With a mantra in mind of "national coordination, local control," Leavitt said the groups would be independent, nonprofit organizations administered at the local level, with the hope of bringing such collaboratives into a national system administered by HHS' Agency for Healthcare Research and Quality (AHRQ). HHS has asked for $4 million in fiscal 2008 to establish and operate the collaboratives, and AHRQ Director Carolyn M. Clancy said providers would lead in the development of standards.

Leavitt predicted that within two years the collaborations would start to publish data on a limited number of procedures with a national network developing in five years. Such reporting is part of the administration's plan of "four cornerstones" to achieve value-driven health care, which also include broader use of health information technology and providing incentives for better quality and value in health care services.

The system Leavitt described would include two types of collaboratives: "community leaders," which are less developed collaboratives with the goal of increasing stakeholder participation and quality measurement capacity, and the more developed "Value Exchanges," already functioning collaboratives that meet existing criteria and are selected by HHS to be chartered and carry out quality improvement and public reporting.

Last August, President Bush signed an executive order that requires providers and health plans doing business with federal health programs to publicize data on the cost and quality of their care and to organize billing and insurance claims in a way that allows the cost and quality of medical procedures to be compared easily. The administration also has reached out to major employers to do the same.

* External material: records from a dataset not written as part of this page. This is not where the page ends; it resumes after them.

-- ==== Sys2Proof/Laws/State.lean ====
section
/-!
SUPPORT. Laws/State.lean: every field of the state after every named update, and every named record after an update of its
kind.
-/

namespace Sys2Proof.Machine

set_option Elab.async false

/-! ### setFib -/

@[simp] theorem State.setFib_clock (s : State) (k : FKey) (f : Fibre) : (s.setFib k f).clock = s.clock := rfl
@[simp] theorem State.setFib_devId (s : State) (k : FKey) (f : Fibre) : (s.setFib k f).devId = s.devId := rfl
@[simp] theorem State.setFib_incarnation (s : State) (k : FKey) (f : Fibre) : (s.setFib k f).incarnation = s.incarnation := rfl
@[simp] theorem State.setFib_bootstat (s : State) (k : FKey) (f : Fibre) : (s.setFib k f).bootstat = s.bootstat := rfl
@[simp] theorem State.setFib_mr (s : State) (k : FKey) (f : Fibre) : (s.setFib k f).mr = s.mr := rfl
@[simp] theorem State.setFib_mem (s : State) (k : FKey) (f : Fibre) : (s.setFib k f).mem = s.mem := rfl
@[simp] theorem State.setFib_scratch (s : State) (k : FKey) (f : Fibre) : (s.setFib k f).scratch = s.scratch := rfl
@[simp] theorem State.setFib_poisonLines (s : State) (k : FKey) (f : Fibre) : (s.setFib k f).poisonLines = s.poisonLines := rfl
@[simp] theorem State.setFib_poisonWords (s : State) (k : FKey) (f : Fibre) : (s.setFib k f).poisonWords = s.poisonWords := rfl
@[simp] theorem State.setFib_poisonScratch (s : State) (k : FKey) (f : Fibre) : (s.setFib k f).poisonScratch = s.poisonScratch := rfl
@[simp] theorem State.setFib_exps (s : State) (k : FKey) (f : Fibre) : (s.setFib k f).exps = s.exps := rfl
@[simp] theorem State.setFib_hz (s : State) (k : FKey) (f : Fibre) : (s.setFib k f).hz = s.hz := rfl
@[simp] theorem State.setFib_remoteExps (s : State) (k : FKey) (f : Fibre) : (s.setFib k f).remoteExps = s.remoteExps := rfl
@[simp] theorem State.setFib_holds (s : State) (k : FKey) (f : Fibre) : (s.setFib k f).holds = s.holds := rfl
@[simp] theorem State.setFib_reqs (s : State) (k : FKey) (f : Fibre) : (s.setFib k f).reqs = s.reqs := rfl
@[simp] theorem State.setFib_lineBuf (s : State) (k : FKey) (f : Fibre) : (s.setFib k f).lineBuf = s.lineBuf := rfl
@[simp] theorem State.setFib_evicted (s : State) (k : FKey) (f : Fibre) : (s.setFib k f).evicted = s.evicted := rfl
@[simp] theorem State.setFib_nextReq (s : State) (k : FKey) (f : Fibre) : (s.setFib k f).nextReq = s.nextReq := rfl
@[simp] theorem State.setFib_tlb1 (s : State) (k : FKey) (f : Fibre) : (s.setFib k f).tlb1 = s.tlb1 := rfl
@[simp] theorem State.setFib_tlb2 (s : State) (k : FKey) (f : Fibre) : (s.setFib k f).tlb2 = s.tlb2 := rfl
@[simp] theorem State.setFib_missQ (s : State) (k : FKey) (f : Fibre) : (s.setFib k f).missQ = s.missQ := rfl
@[simp] theorem State.setFib_l1 (s : State) (k : FKey) (f : Fibre) : (s.setFib k f).l1 = s.l1 := rfl
@[simp] theorem State.setFib_predictor (s : State) (k : FKey) (f : Fibre) : (s.setFib k f).predictor = s.predictor := rfl
@[simp] theorem State.setFib_lastLease (s : State) (k : FKey) (f : Fibre) : (s.setFib k f).lastLease = s.lastLease := rfl
@[simp] theorem State.setFib_seen (s : State) (k : FKey) (f : Fibre) : (s.setFib k f).seen = s.seen := rfl
@[simp] theorem State.setFib_slices (s : State) (k : FKey) (f : Fibre) : (s.setFib k f).slices = s.slices := rfl
@[simp] theorem State.setFib_fotBase (s : State) (k : FKey) (f : Fibre) : (s.setFib k f).fotBase = s.fotBase := rfl
@[simp] theorem State.setFib_zeroing (s : State) (k : FKey) (f : Fibre) : (s.setFib k f).zeroing = s.zeroing := rfl
@[simp] theorem State.setFib_partitions (s : State) (k : FKey) (f : Fibre) : (s.setFib k f).partitions = s.partitions := rfl
@[simp] theorem State.setFib_queues (s : State) (k : FKey) (f : Fibre) : (s.setFib k f).queues = s.queues := rfl
@[simp] theorem State.setFib_launches (s : State) (k : FKey) (f : Fibre) : (s.setFib k f).launches = s.launches := rfl
@[simp] theorem State.setFib_nextLid (s : State) (k : FKey) (f : Fibre) : (s.setFib k f).nextLid = s.nextLid := rfl
@[simp] theorem State.setFib_doorbells (s : State) (k : FKey) (f : Fibre) : (s.setFib k f).doorbells = s.doorbells := rfl
@[simp] theorem State.setFib_blocks (s : State) (k : FKey) (f : Fibre) : (s.setFib k f).blocks = s.blocks := rfl
@[simp] theorem State.setFib_nextBlock (s : State) (k : FKey) (f : Fibre) : (s.setFib k f).nextBlock = s.nextBlock := rfl
@[simp] theorem State.setFib_gangs (s : State) (k : FKey) (f : Fibre) : (s.setFib k f).gangs = s.gangs := rfl
@[simp] theorem State.setFib_ctlSr (s : State) (k : FKey) (f : Fibre) : (s.setFib k f).ctlSr = s.ctlSr := rfl
@[simp] theorem State.setFib_pipes (s : State) (k : FKey) (f : Fibre) : (s.setFib k f).pipes = s.pipes := rfl
@[simp] theorem State.setFib_cores (s : State) (k : FKey) (f : Fibre) : (s.setFib k f).cores = s.cores := rfl
@[simp] theorem State.setFib_carriages (s : State) (k : FKey) (f : Fibre) : (s.setFib k f).carriages = s.carriages := rfl
@[simp] theorem State.setFib_dies (s : State) (k : FKey) (f : Fibre) : (s.setFib k f).dies = s.dies := rfl
@[simp] theorem State.setFib_shadowUsed (s : State) (k : FKey) (f : Fibre) : (s.setFib k f).shadowUsed = s.shadowUsed := rfl
@[simp] theorem State.setFib_stackTab (s : State) (k : FKey) (f : Fibre) : (s.setFib k f).stackTab = s.stackTab := rfl
@[simp] theorem State.setFib_banks (s : State) (k : FKey) (f : Fibre) : (s.setFib k f).banks = s.banks := rfl
@[simp] theorem State.setFib_bankDone (s : State) (k : FKey) (f : Fibre) : (s.setFib k f).bankDone = s.bankDone := rfl
@[simp] theorem State.setFib_importTab (s : State) (k : FKey) (f : Fibre) : (s.setFib k f).importTab = s.importTab := rfl
@[simp] theorem State.setFib_routeTab (s : State) (k : FKey) (f : Fibre) : (s.setFib k f).routeTab = s.routeTab := rfl
@[simp] theorem State.setFib_mcast (s : State) (k : FKey) (f : Fibre) : (s.setFib k f).mcast = s.mcast := rfl
@[simp] theorem State.setFib_peers (s : State) (k : FKey) (f : Fibre) : (s.setFib k f).peers = s.peers := rfl
@[simp] theorem State.setFib_flows (s : State) (k : FKey) (f : Fibre) : (s.setFib k f).flows = s.flows := rfl
@[simp] theorem State.setFib_expected (s : State) (k : FKey) (f : Fibre) : (s.setFib k f).expected = s.expected := rfl
@[simp] theorem State.setFib_homeLeases (s : State) (k : FKey) (f : Fibre) : (s.setFib k f).homeLeases = s.homeLeases := rfl
@[simp] theorem State.setFib_heldLeases (s : State) (k : FKey) (f : Fibre) : (s.setFib k f).heldLeases = s.heldLeases := rfl
@[simp] theorem State.setFib_transit (s : State) (k : FKey) (f : Fibre) : (s.setFib k f).transit = s.transit := rfl
@[simp] theorem State.setFib_failedPorts (s : State) (k : FKey) (f : Fibre) : (s.setFib k f).failedPorts = s.failedPorts := rfl
@[simp] theorem State.setFib_links (s : State) (k : FKey) (f : Fibre) : (s.setFib k f).links = s.links := rfl
@[simp] theorem State.setFib_outbox (s : State) (k : FKey) (f : Fibre) : (s.setFib k f).outbox = s.outbox := rfl
@[simp] theorem State.setFib_backlog (s : State) (k : FKey) (f : Fibre) : (s.setFib k f).backlog = s.backlog := rfl
@[simp] theorem State.setFib_mailboxes (s : State) (k : FKey) (f : Fibre) : (s.setFib k f).mailboxes = s.mailboxes := rfl
@[simp] theorem State.setFib_eth (s : State) (k : FKey) (f : Fibre) : (s.setFib k f).eth = s.eth := rfl
@[simp] theorem State.setFib_ethPorts (s : State) (k : FKey) (f : Fibre) : (s.setFib k f).ethPorts = s.ethPorts := rfl
@[simp] theorem State.setFib_faultReports (s : State) (k : FKey) (f : Fibre) : (s.setFib k f).faultReports = s.faultReports := rfl
@[simp] theorem State.setFib_errs (s : State) (k : FKey) (f : Fibre) : (s.setFib k f).errs = s.errs := rfl
@[simp] theorem State.setFib_hostData (s : State) (k : FKey) (f : Fibre) : (s.setFib k f).hostData = s.hostData := rfl
@[simp] theorem State.setFib_hostPoison (s : State) (k : FKey) (f : Fibre) : (s.setFib k f).hostPoison = s.hostPoison := rfl
@[simp] theorem State.setFib_veil (s : State) (k : FKey) (f : Fibre) : (s.setFib k f).veil = s.veil := rfl
@[simp] theorem State.setFib_agenda (s : State) (k : FKey) (f : Fibre) : (s.setFib k f).agenda = s.agenda := rfl
@[simp] theorem State.setFib_agent (s : State) (k : FKey) (f : Fibre) : (s.setFib k f).agent = s.agent := rfl
@[simp] theorem State.setFib_args (s : State) (k : FKey) (f : Fibre) : (s.setFib k f).args = s.args := rfl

Separately, the Robert Wood Johnson Foundation (RWJF) Thursday announced a two-year $115 million program to build upon an already established program the foundation has created to help community coalitions improve the quality of care provided for chronic illnesses in doctors' offices, clinics, and other outpatient settings.

Much like the collaborations Leavitt described, the RWJF grantees will work to establish measures to help health care providers improve their ability to provide care and publicly report their performance. RWJF will work in up to 20 communities to improve the quality of health care in those communities by focusing more on coordinating care around the needs of patients and reducing racial and ethnic disparities in care.

"There is no one health care system in America, and communities have different strengths and weaknesses when it comes to health care," RWJF President and Chief Executive Officer Risa Lavizzo-Mourey said in a statement. "RWJF can help align the many organizations, government and non-government, at the national level on issues like performance measures and public reporting. And we can support the efforts of doctors, nurses, patients and other stakeholders to achieve high-quality health care in their own communities."